El martes 9 de junio de 2026, el presidente de Estados Unidos, Donald Trump, anunció en su red social que el ejército estadounidense le informó sobre el derribo de un helicóptero Apache en el estrecho de Ormuz, frente a la costa de Omán, atribuyendo el ataque a Irán. Aunque no hubo víctimas, Trump advirtió que Estados Unidos “debe, por necesidad, responder a este ataque”, sin precisar la naturaleza ni la magnitud de la posible represalia.
El incidente ocurrió la noche del lunes 8 de junio (hora del este de Estados Unidos) y marcó la primera pérdida de un helicóptero Apache desde el inicio del conflicto con Irán el 28 de febrero. Los dos pilotos a bordo fueron rescatados sanos y salvos por un dron marítimo estadounidense en un operativo que duró aproximadamente dos horas, según informó el Comando Central de EE.UU. (Centcom).
Este episodio pone en evidencia la capacidad operativa de Teherán, contradiciendo las reiteradas afirmaciones de Trump sobre la destrucción total del poder militar iraní. A pesar de la tensión, el hecho no ha significado el fin del alto el fuego vigente desde el 8 de abril, que busca la apertura del estrecho de Ormuz y la prolongación por 60 días del cese de hostilidades, con la meta de lograr la retirada del uranio enriquecido y la renuncia iraní a la posesión de armas nucleares.

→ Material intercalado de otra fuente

/-! ## Mesh delivery -/

/-- A message that is never sent again (R378, R444). -/
def neverResent : MeshMsg → Bool
  | .sweep _ _ _ => true
  | .optFf _ _ => true
  | .period _ => true
  | .probe _ _ => true
  | _ => false

/-- A delivery counts in SENT of its dispatcher (R363). -/
def State.countSent (s : State) (e : Endpoint) : State :=
  match e with
  | .dispatcher f => s.wr R.GL_DISP_SENT_SENT f (s.rd R.GL_DISP_SENT_SENT f + 1)
  | _ => s

/-- NOBUF at a dispatcher counts (R395). -/
def State.countNobuf (s : State) (e : Endpoint) : State :=
  match e with
  | .dispatcher f => s.inc R.GL_DISP_STAT_NOBUF f 1
  | _ => s

/-- A target abandoned after the last attempt (R378). -/
def State.abandon (s : State) (e : Endpoint) : State :=
  let s1 := s.inc R.GL_MESH_STAT_FAILED 0 1
  match e with
  | .dispatcher f => s1.fault 0x0B f 1
  | .router f => s1.fault 0x0C f 1
  | .ctrl c => s1.fault 0x0D c 1
  | .engine k => s1.fault 0x07 k 1
  | _ => s1

/-- Effect of MESH_COMPLETION: bit i of the mask is 1 for DONE at target i of the message, 0 for NOBUF (R377, R378). -/
def execMeshCompletion (msg mask : Nat) (s : State) : Host.Outcome State Fault Refusal :=
  (match s.mesh.outstanding.find? (fun (o : Outstanding) => o.id == msg && !o.retry) with
   | none => s
   | some o =>
     let done := (o.targets.zipIdx.filter (fun (x : Endpoint × Nat) => bitOf mask x.2)).map Prod.fst
     let nob := (o.targets.zipIdx.filter (fun (x : Endpoint × Nat) => !bitOf mask x.2)).map Prod.fst
     let s1 := nob.foldl State.countNobuf (done.foldl State.countSent s)
     let last := decide (s.rd R.GL_MESH_RETRY_MAX 0 ≤ o.tries)
     let drop := nob.isEmpty || neverResent o.msg || last
     let l := if drop then s.mesh.outstanding.filter (fun (x : Outstanding) => x.id != msg)
       else s.mesh.outstanding.map (fun (x : Outstanding) => if x.id == msg then
         { x with targets := nob, retry := true, gap := max 1 (s.rd R.GL_MESH_RETRY_GAP 0) } else x)
     let s2 : State := { s1 with mesh := { s1.mesh with outstanding := l } }
     if last && !neverResent o.msg then nob.foldl State.abandon s2 else s2).go

/-- Effect of MESH_RETRY: RETRY_GAP frames after NOBUF the message goes again to the targets that refused it; an instance that has
lost the Gate sends it no more (R53, R362, R371, R378). -/
def execMeshRetry (msg : Nat) (s : State) : Host.Outcome State Fault Refusal :=
  (match s.mesh.outstanding.find? (fun (o : Outstanding) => o.id == msg && o.retry && o.gap == 0) with
   | none => s
   | some o =>
     if !s.holder then { s with mesh := { s.mesh with outstanding := s.mesh.outstanding.filter (fun (x : Outstanding) => x.id != msg) } }
     else
     let l := s.mesh.outstanding.map (fun (x : Outstanding) => if x.id == msg then { x with tries := x.tries + 1, retry := false } else x)
     (({ s with mesh := { s.mesh with outstanding := l } } : State).inc R.GL_MESH_STAT_RETRIES 0 1).send (.mesh o.targets o.msg)).go

/-- Effect of CREDIT_RETURN: an endpoint consumes a reserved-class message; one that waits for the credit goes, while this instance
holds the Gate (R53, R375, R376). -/
def execCreditReturn (endpoint : Nat) (s : State) : Host.Outcome State Fault Refusal :=
  (if s.rd H.GL_SPENT endpoint = 0 then s
  else
    let s1 := s.wr H.GL_SPENT endpoint (s.rd H.GL_SPENT endpoint - 1)
    match s.mesh.waiting.find? (fun (x : Endpoint × MeshMsg) => x.1 == endpointOf endpoint) with
    | none => s1
    | some x =>
      let s2 : State := { s1 with mesh := { s1.mesh with waiting := s.mesh.waiting.erase x } }
      if s.holder then s2.sendRes1 x.2 x.1 else s2).go

/-! ## The boundary -/

/-- Energy of a rail's frame, µJ with 10 fraction bits: 500 ns, or 1,250 ns on the fast RC; below 0 while the rail's current is
(R385, R480). -/
def State.frameEnergy (s : State) (r : Nat) : Int :=
  if s.slowFrames then openDivI (5 * s.railVI r) (2 ^ 13) else openDivI (s.railVI r) (2 ^ 12)

/-- A 64-bit accumulator, or one of `w` bits, moved by a frame's energy. -/
def addEnergy (w acc : Nat) (e : Int) : Nat := ofS w ((acc : Int) + e)

/-- The rails with a fold that is throttled in the frame that ends are marked in the OPEN bank, before the coming frame's levels are
formed (R387). -/
def State.markThrottles (s : State) : State :=
  match s.bankIn 1 with
  | none => s
  | some k =>
    let thr := (railList s.zk4).filter (fun r => (List.range 64).any (fun f => foldPresent s.zk4 f && foldRail s.zk4 f == r
      && s.rd R.GL_THROTTLE_LEVEL f != 0))
    s.wr H.GL_THR_SEEN k (thr.foldl (fun v r => setBit v r true) (s.rd H.GL_THR_SEEN k))

/-- The ledger block at a boundary, a map running or not: energies, FRAMES and the ages (R384, R385, R391). -/
def State.ledgerBoundary (s : State) : State :=
  let s1 := s.rails.foldl (fun t r => t.wr H.GL_ETOT r (addEnergy 74 (t.rd H.GL_ETOT r) (s.frameEnergy r))) s
  let s2 := match s.bankIn 1 with
    | none => s1
    | some k =>
      let n := s1.rd R.GL_BANK_FRAMES_FRAMES k + 1
      let s3 := s.rails.foldl (fun (t : State) r =>
        t.st (s.headerAt k + 0x10 + 8 * r) 8 (addEnergy 64 (s.bankEnergy k r) (s.frameEnergy r))) s1
      (s3.wr R.GL_BANK_FRAMES_FRAMES k n).st (s.headerAt k + 8) 4 n
  (List.range 4).foldl (fun t k => if t.bank k = 2 then t.inc H.GL_CLOSE_AGE k 1 else t) s2

/-- The age of the round in force; a whole grant period without one clears ROUNDS (R393). -/
def State.roundBoundary (s : State) : State :=
  let age := min 8191 (s.rd H.GL_ROUND_AGE 0 + 1)
  (s.wr H.GL_ROUND_AGE 0 age).when (decide (s.grantPeriod ≤ age)) (fun t => t.wr R.GL_STATUS_ROUNDS 0 0)

/-- FLAT_EFF, FOLD_PARAM and REVERT at a boundary (R367–R369). -/
def State.foldParams (s : State) : State :=
  let due := s.bit H.GL_PARAM_DUE 0
  let s1 := (if due then List.range (computeFolds s.zk4) else s.cfolds).foldl (State.flatStep due) s
  (s1.cfolds.foldl State.revertStep s1).wr H.GL_PARAM_DUE 0 0

/-- The grants block at a boundary, after the effective hurdles are known (R368, R369). -/
def State.grantsBoundary (s : State) : State :=
  let s0 : State := { s with mesh := { s.mesh with
    outstanding := s.mesh.outstanding.map (fun (o : Outstanding) => if o.retry then { o with gap := o.gap - 1 } else o) } }
  (if !s.running then s0 else s0.foldParams).roundBoundary.ledgerBoundary

end Sys2Proof.Machine
end

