/-- What the records load in a rail: the fields that a rail without records has at reset (R157). -/
def railDests : List Fld :=
  [R.PD_RAIL_CFG_ENABLE, R.PD_RAIL_CFG_SENSE_CH, R.PD_RAIL_CFG_COUNT, R.PD_RAIL_CFG_MIN_ACTIVE, R.PD_RAIL_CFG_FSW,
   R.PD_RAIL_MASK_MASK, R.PD_RAIL_LIMITS_TRUNC, R.PD_RAIL_LIMITS_SC, R.PD_RAIL_CONT_CONT, R.PD_RAIL_OVERLOAD_OVERLOAD,
   H.PD_SAFE_CONT, H.PD_RAMP_RATE]

/-- What the Phase Driver forms for a rail from its phases, limits and select: all at reset for a rail that has none (R250, R251,
R256, R257, R263). -/
def railForms : List Fld :=
  [R.PD_RAIL_STAT_SAFE_LATCH, R.PD_RAIL_STAT_OVERLOAD, R.PD_RAIL_STAT_TRUNCATING, R.PD_RAIL_STAT_SHED_DEFER, R.PD_RAIL_STAT_SELECT,
   R.PD_RAIL_VREF_TARGET, R.PD_RAIL_CONT_CONT_EFF, R.PD_RAIL_OVERLOAD_MEAN, R.PD_RAIL_CUT_C_SAFE, R.PD_RAIL_CUT_C_OVERLOAD,
   R.PD_RAIL_CUT_C_DERATED, R.PD_RAIL_CUT_C_FENCED, R.PD_RAIL_CUT_CUT, H.PD_OV_CUT, H.PD_OV_RISING, H.PD_OVL_EFF, H.PD_NEWFAIL,
   H.PD_SUM256, H.PD_SG2, H.PD_TRUNC_NOW, H.PD_ALARM_NOW, H.LE_IN_RAILI, H.LE_IN_RAILV, H.LE_IN_TRUNC]

/-- A rail that the new map does not declare: off, and its destinations at reset (R157), with all that is formed from them. -/
def State.dropRail (s : State) (r : Nat) : State :=
  ((((s.when (s.railOn r) (fun t => t.railOff r)).clearElems railDests r).clearElems railForms r).wrAll H.PD_HIST
    ((List.range 256).map (fun k => 256 * r + k)) (fun _ => 0)).wrAll R.PD_SETPOINT_CODE
    ((List.range 32).map (fun k => 32 * r + k)) (fun _ => 0)

/-- A phase under the new RAIL records: allocated to its rail, OFF, or FALLOW on a rail that is up; UNALLOCATED where no
record names it; unchanged where its rail stays (R33, R238, R239). -/
def State.commitPhase (old : State) (rs : List Rec) (s : State) (p : Nat) : State :=
  match rs.find? (fun r => bitOf r.phaseMask p) with
  | some r =>
    let k := r.u8 4
    if old.ph p = 7 ∨ old.rd R.PD_PH_STAT_RAIL p ≠ k then
      (((s.wr R.PD_PH_STAT_RAIL p k).wr R.PD_PH_STAT_STATE p
        (if old.ph p = 5 then 5 else if old.railOn k then 3 else 0)).wr R.PD_PH_DUTY_SHARE p 0).wr R.PD_PH_DUTY_DUTY p 0
    else s
  | none =>
    if old.ph p = 7 then s
    else (s.pwm p .low 0 0).clearElems [R.PD_PH_STAT_STATE, R.PD_PH_STAT_RAIL, R.PD_PH_STAT_RANK, R.PD_PH_STAT_CAUSE,
      R.PD_PH_STAT_DERATED, R.PD_PH_STAT_SC_FRAME, H.PD_SC_CNT, R.PD_PH_DUTY_DUTY, R.PD_PH_DUTY_SHARE] p

/-- RAIL records of a map that starts from IDLE or REFUSED: the rails' configuration and the allocation of the phases
(R33, R239, R263). A rail with ENABLE 0 is switched off. -/
def State.commitTopology (s : State) (l : List Rec) : State :=
  let rs := ofType l 0x0101
  let gone := s.rails.filter (fun r => !hasRec l 0x0101 r)
  let s1 := rs.foldl State.commitRailCfg (gone.foldl State.dropRail s)
  let s2 := (List.range 128).foldl (State.commitPhase s rs) s1
  rs.foldl (fun (t : State) (r : Rec) =>
    let k := r.u8 4
    let t1 := t.when (!t.bit R.PD_RAIL_CFG_ENABLE k && t.railOn k) (fun u => u.railOff k)
    (t1.rerank k).refreshDuty k) s2

/-- Setpoint entries 1–31 of a rail (R127, R221). -/
def State.commitSetpoints (s : State) (r : Rec) : State :=
  s.wrAll R.PD_SETPOINT_CODE ((List.range 31).map (fun k => 32 * r.u8 4 + (k + 1))) (fun i => r.code (i % 32))

/-- Setpoint entry 0 and the ramp and safe values of a rail (R155, R221). -/
def State.commitSafe (s : State) (r : Rec) : State :=
  let k := r.u8 4
  ((s.wr R.PD_SETPOINT_CODE (32 * k) (r.u16 6)).wr H.PD_SAFE_CONT k (r.u16 12)).wr H.PD_RAMP_RATE k (r.u16 8)

/-- Limits of a rail from its HURDLES RAIL record (R144, R263). -/
def State.commitLimits (s : State) (r : Rec) : State :=
  let k := r.u8 4
  (((s.wr R.PD_RAIL_LIMITS_TRUNC k (r.u8 5)).wr R.PD_RAIL_CONT_CONT k (r.u16 6)).wr R.PD_RAIL_OVERLOAD_OVERLOAD k
    (r.u16 8)).wr R.PD_RAIL_LIMITS_SC k (r.u16 10)

/-- The Phase Driver's destinations. -/
def State.commitPd (s : State) (kind : CommitKind) (l : List Rec) : State :=
  let s1 := s.when (kind == .first) (fun t => t.commitTopology l)
  let s2 := (ofType l 0x0201).foldl State.commitSetpoints s1
  let s3 := s2.when (kind != .profile) (fun t => (ofType l 0x0901).foldl State.commitSafe t)
  (ofType l 0x0502).foldl State.commitLimits s3

/-! ## Loop Engine -/

/-- One stage word in the pool (R175). -/
def State.putStage (s : State) (k : Nat) (g : Stage) : State :=
  (((((s.wr R.LE_STAGE_OP k g.op).wr R.LE_STAGE_EXP k g.exp).wr R.LE_STAGE_A k g.a).wr R.LE_STAGE_B k g.b).wr R.LE_STAGE_KM k
    g.km).wr R.LE_STAGE_KEXP k g.kexp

Mohammad Bagher Ghalibaf, presidente del Parlamento iraní y negociador clave en las conversaciones de alto el fuego, advirtió a Estados Unidos que no incumpla sus compromisos y amenazó con una escalada si fracasan los esfuerzos diplomáticos. “Preferimos el lenguaje de la diplomacia, pero hablamos otros lenguajes con mucha más fluidez”, escribió en su cuenta de X el martes 9 de junio.
El contexto regional sigue siendo volátil, con intercambios de ataques entre Israel e Irán y bombardeos israelíes en Líbano, aunque Trump ha reiterado que el alto el fuego se mantendrá siempre que no se ataque a estadounidenses. Analistas sugieren que la ausencia de víctimas mortales en este incidente podría limitar la respuesta estadounidense a una acción simbólica, destinada a enviar un mensaje de advertencia.
Este episodio subraya la fragilidad del equilibrio en Medio Oriente y la complejidad de mantener la paz en una región donde la diplomacia y la amenaza militar conviven en un delicado equilibrio. En este escenario, la capacidad de Estados Unidos para responder con firmeza sin escalar el conflicto será crucial para evitar una crisis mayor.